Reproduce all entries word for word.

**Stored data**
● ● ● ● ●

-- ==== Sys2Proof/Certificates/Slice0/Obligations.lean ====
section
/-! DEFINITION. The statements about EDG-HC, from the numbered rules of spec/, and the vocabulary they are written in. -/

namespace Sys2Proof.Claims

open Sys2Proof.Machine Sys2Proof.Safety

/-! ## Commands of one template, with the base address R95 gives each -/

/-- OPC 0x20 (R175, R196, R179, R202, R200, R177, R204). -/
def pinSetters : List (Byte × (Byte → Byte → Instr)) :=
  [(0x00, .setPinDirection), (0x02, .setPinPolarity), (0x04, .setInterruptOnPin), (0x06, .setPinInterruptDefault),
    (0x08, .setPinInterruptType), (0x0C, .setPinPullup), (0x12, .writePin)]

/-- OPC 0x21 (R176, R197, R180, R203, R201, R178, R205). -/
def pinGetters : List (Byte × (Byte → Instr)) :=
  [(0x00, .getPinDirection), (0x02, .getPinPolarity), (0x04, .getInterruptOnPin), (0x06, .getPinInterruptDefault),
    (0x08, .getPinInterruptType), (0x0C, .getPinPullup), (0x12, .readPin)]

/-- OPC 0x22 (R181, R198, R189, R187, R185, R183, R194). -/
def portWriters : List (Byte × (Byte → Byte → Instr)) :=
  [(0x00, .setPortDirection), (0x02, .setPortPolarity), (0x04, .setInterruptOnPort), (0x06, .setInterruptDefaults),
    (0x08, .setInterruptType), (0x0C, .setPortPullups), (0x12, .writePort)]

/-- OPC 0x23 (R182, R199, R190, R188, R186, R184, R191, R192, R195, R193). -/
def portReaders : List (Byte × (Byte → Instr)) :=
  [(0x00, .getPortDirection), (0x02, .getPortPolarity), (0x04, .getInterruptOnPort), (0x06, .getInterruptDefaults),
    (0x08, .getInterruptType), (0x0C, .getPortPullups), (0x0E, .readInterruptStatus), (0x10, .readInterruptCapture),
    (0x12, .readPort), (0x14, .readOutputLatch)]

/-- enableOutput, disableOutput and setFrequency with the control byte each composes from the shadow (R236 to R238). -/
def controlByte (p : Params) (shadow : Byte) : Instr → Option Byte
  | .enableOutput      => some (setBitOf shadow p.sqweBit true)
  | .disableOutput     => some (setBitOf shadow p.sqweBit false)
  | .setFrequency code =>
    some (setBitOf (setBitOf shadow p.rs0Bit (decide (code ≠ 1 ∧ code ≠ 3))) p.rs1Bit (decide (code ≠ 1 ∧ code ≠ 2)))
  | _                  => none

/-- A legal pin, and the register and bit it names over a base: pins 1 to 8 bit pin-1 of the base, pins 9 to 16 bit
pin-9 of base+1 (R160, R161, R162). -/
def PinAt (base pin : Byte) (reg : Byte) (bit : Fin 8) : Prop :=
  (1 ≤ pin.toNat ∧ pin.toNat ≤ 8 ∧ reg = base ∧ bit.val = pin.toNat - 1) ∨
  (9 ≤ pin.toNat ∧ pin.toNat ≤ 16 ∧ reg = base + 1 ∧ bit.val = pin.toNat - 9)

/-- A legal port, and the register it names over a base (R161). -/
def PortAt (base port : Byte) (reg : Byte) : Prop := (port = 0 ∧ reg = base) ∨ (port = 1 ∧ reg = base + 1)

/-! ## Frames -/

/-- Every register of the block is unchanged but STATUS, RVAL, RLEN, BUSY (and HANDLE, closed again); so are the
parameters, the host's moves, and which oracle and board there are. -/
structure SameRegisters (s t : State) : Prop where
  busPath      : t.busPath = s.busPath
  gpioAddr     : t.gpioAddr = s.gpioAddr
  gpioResetPol : t.gpioResetPol = s.gpioResetPol
  rtcCtrl      : t.rtcCtrl = s.rtcCtrl
  century      : t.century = s.century
  dbuf         : t.dbuf = s.dbuf
  cmd          : t.cmd = s.cmd
  host         : t.host = s.host
  params       : t.params = s.params
  oracle       : t.env.oracle = s.env.oracle
  board        : t.env.board = s.env.board
  handle       : t.handle = .closed
  busy         : t.busy = false

/-- A read of `n` bytes from `reg` of a slave changes no byte a device register is known to hold, and nothing at all
outside the registers read. -/
structure OnlyRead (s t : State) (slave : SlaveAddr) (reg : Byte) (n : Nat) : Prop where
  known  : ∀ a b, Memory.read s.env.devRegs a = some b → Memory.read t.env.devRegs a = some b
  others : ∀ a, (∀ i < n, a ≠ regKey slave (reg.toNat + i)) →
    Memory.read t.env.devRegs a = Memory.read s.env.devRegs a

/-- A write of `n` bytes from `reg` of a slave changes nothing outside the registers written. -/
def OnlyWritten (s t : State) (slave : SlaveAddr) (reg : Byte) (n : Nat) : Prop :=
  ∀ a, (∀ i < n, a ≠ regKey slave (reg.toNat + i)) → Memory.read t.env.devRegs a = Memory.read s.env.devRegs a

● ● ● ● ●

**Final answer**
-- ==== Sys2Proof/Certificates/Slice0/Obligations.lean ====
section
/-! DEFINITION. The statements about EDG-HC, from the numbered rules of spec/, and the vocabulary they are written in. -/

namespace Sys2Proof.Claims

open Sys2Proof.Machine Sys2Proof.Safety

/-! ## Commands of one template, with the base address R95 gives each -/

/-- OPC 0x20 (R175, R196, R179, R202, R200, R177, R204). -/
def pinSetters : List (Byte × (Byte → Byte → Instr)) :=
  [(0x00, .setPinDirection), (0x02, .setPinPolarity), (0x04, .setInterruptOnPin), (0x06, .setPinInterruptDefault),
    (0x08, .setPinInterruptType), (0x0C, .setPinPullup), (0x12, .writePin)]

/-- OPC 0x21 (R176, R197, R180, R203, R201, R178, R205). -/
def pinGetters : List (Byte × (Byte → Instr)) :=
  [(0x00, .getPinDirection), (0x02, .getPinPolarity), (0x04, .getInterruptOnPin), (0x06, .getPinInterruptDefault),
    (0x08, .getPinInterruptType), (0x0C, .getPinPullup), (0x12, .readPin)]

/-- OPC 0x22 (R181, R198, R189, R187, R185, R183, R194). -/
def portWriters : List (Byte × (Byte → Byte → Instr)) :=
  [(0x00, .setPortDirection), (0x02, .setPortPolarity), (0x04, .setInterruptOnPort), (0x06, .setInterruptDefaults),
    (0x08, .setInterruptType), (0x0C, .setPortPullups), (0x12, .writePort)]

/-- OPC 0x23 (R182, R199, R190, R188, R186, R184, R191, R192, R195, R193). -/
def portReaders : List (Byte × (Byte → Instr)) :=
  [(0x00, .getPortDirection), (0x02, .getPortPolarity), (0x04, .getInterruptOnPort), (0x06, .getInterruptDefaults),
    (0x08, .getInterruptType), (0x0C, .getPortPullups), (0x0E, .readInterruptStatus), (0x10, .readInterruptCapture),
    (0x12, .readPort), (0x14, .readOutputLatch)]

/-- enableOutput, disableOutput and setFrequency with the control byte each composes from the shadow (R236 to R238). -/
def controlByte (p : Params) (shadow : Byte) : Instr → Option Byte
  | .enableOutput      => some (setBitOf shadow p.sqweBit true)
  | .disableOutput     => some (setBitOf shadow p.sqweBit false)
  | .setFrequency code =>
    some (setBitOf (setBitOf shadow p.rs0Bit (decide (code ≠ 1 ∧ code ≠ 3))) p.rs1Bit (decide (code ≠ 1 ∧ code ≠ 2)))
  | _                  => none

/-- A legal pin, and the register and bit it names over a base: pins 1 to 8 bit pin-1 of the base, pins 9 to 16 bit
pin-9 of base+1 (R160, R161, R162). -/
def PinAt (base pin : Byte) (reg : Byte) (bit : Fin 8) : Prop :=
  (1 ≤ pin.toNat ∧ pin.toNat ≤ 8 ∧ reg = base ∧ bit.val = pin.toNat - 1) ∨
  (9 ≤ pin.toNat ∧ pin.toNat ≤ 16 ∧ reg = base + 1 ∧ bit.val = pin.toNat - 9)

/-- A legal port, and the register it names over a base (R161). -/
def PortAt (base port : Byte) (reg : Byte) : Prop := (port = 0 ∧ reg = base) ∨ (port = 1 ∧ reg = base + 1)

/-! ## Frames -/

/-- Every register of the block is unchanged but STATUS, RVAL, RLEN, BUSY (and HANDLE, closed again); so are the
parameters, the host's moves, and which oracle and board there are. -/
structure SameRegisters (s t : State) : Prop where
  busPath      : t.busPath = s.busPath
  gpioAddr     : t.gpioAddr = s.gpioAddr
  gpioResetPol : t.gpioResetPol = s.gpioResetPol
  rtcCtrl      : t.rtcCtrl = s.rtcCtrl
  century      : t.century = s.century
  dbuf         : t.dbuf = s.dbuf
  cmd          : t.cmd = s.cmd
  host         : t.host = s.host
  params       : t.params = s.params
  oracle       : t.env.oracle = s.env.oracle
  board        : t.env.board = s.env.board
  handle       : t.handle = .closed
  busy         : t.busy = false

/-- A read of `n` bytes from `reg` of a slave changes no byte a device register is known to hold, and nothing at all
outside the registers read. -/
structure OnlyRead (s t : State) (slave : SlaveAddr) (reg : Byte) (n : Nat) : Prop where
  known  : ∀ a b, Memory.read s.env.devRegs a = some b → Memory.read t.env.devRegs a = some b
  others : ∀ a, (∀ i < n, a ≠ regKey slave (reg.toNat + i)) →
    Memory.read t.env.devRegs a = Memory.read s.env.devRegs a

/-- A write of `n` bytes from `reg` of a slave changes nothing outside the registers written. -/
def OnlyWritten (s t : State) (slave : SlaveAddr) (reg : Byte) (n : Nat) : Prop :=
  ∀ a, (∀ i < n, a ≠ regKey slave (reg.toNat + i)) → Memory.read t.env.devRegs a = Memory.read s.env.devRegs a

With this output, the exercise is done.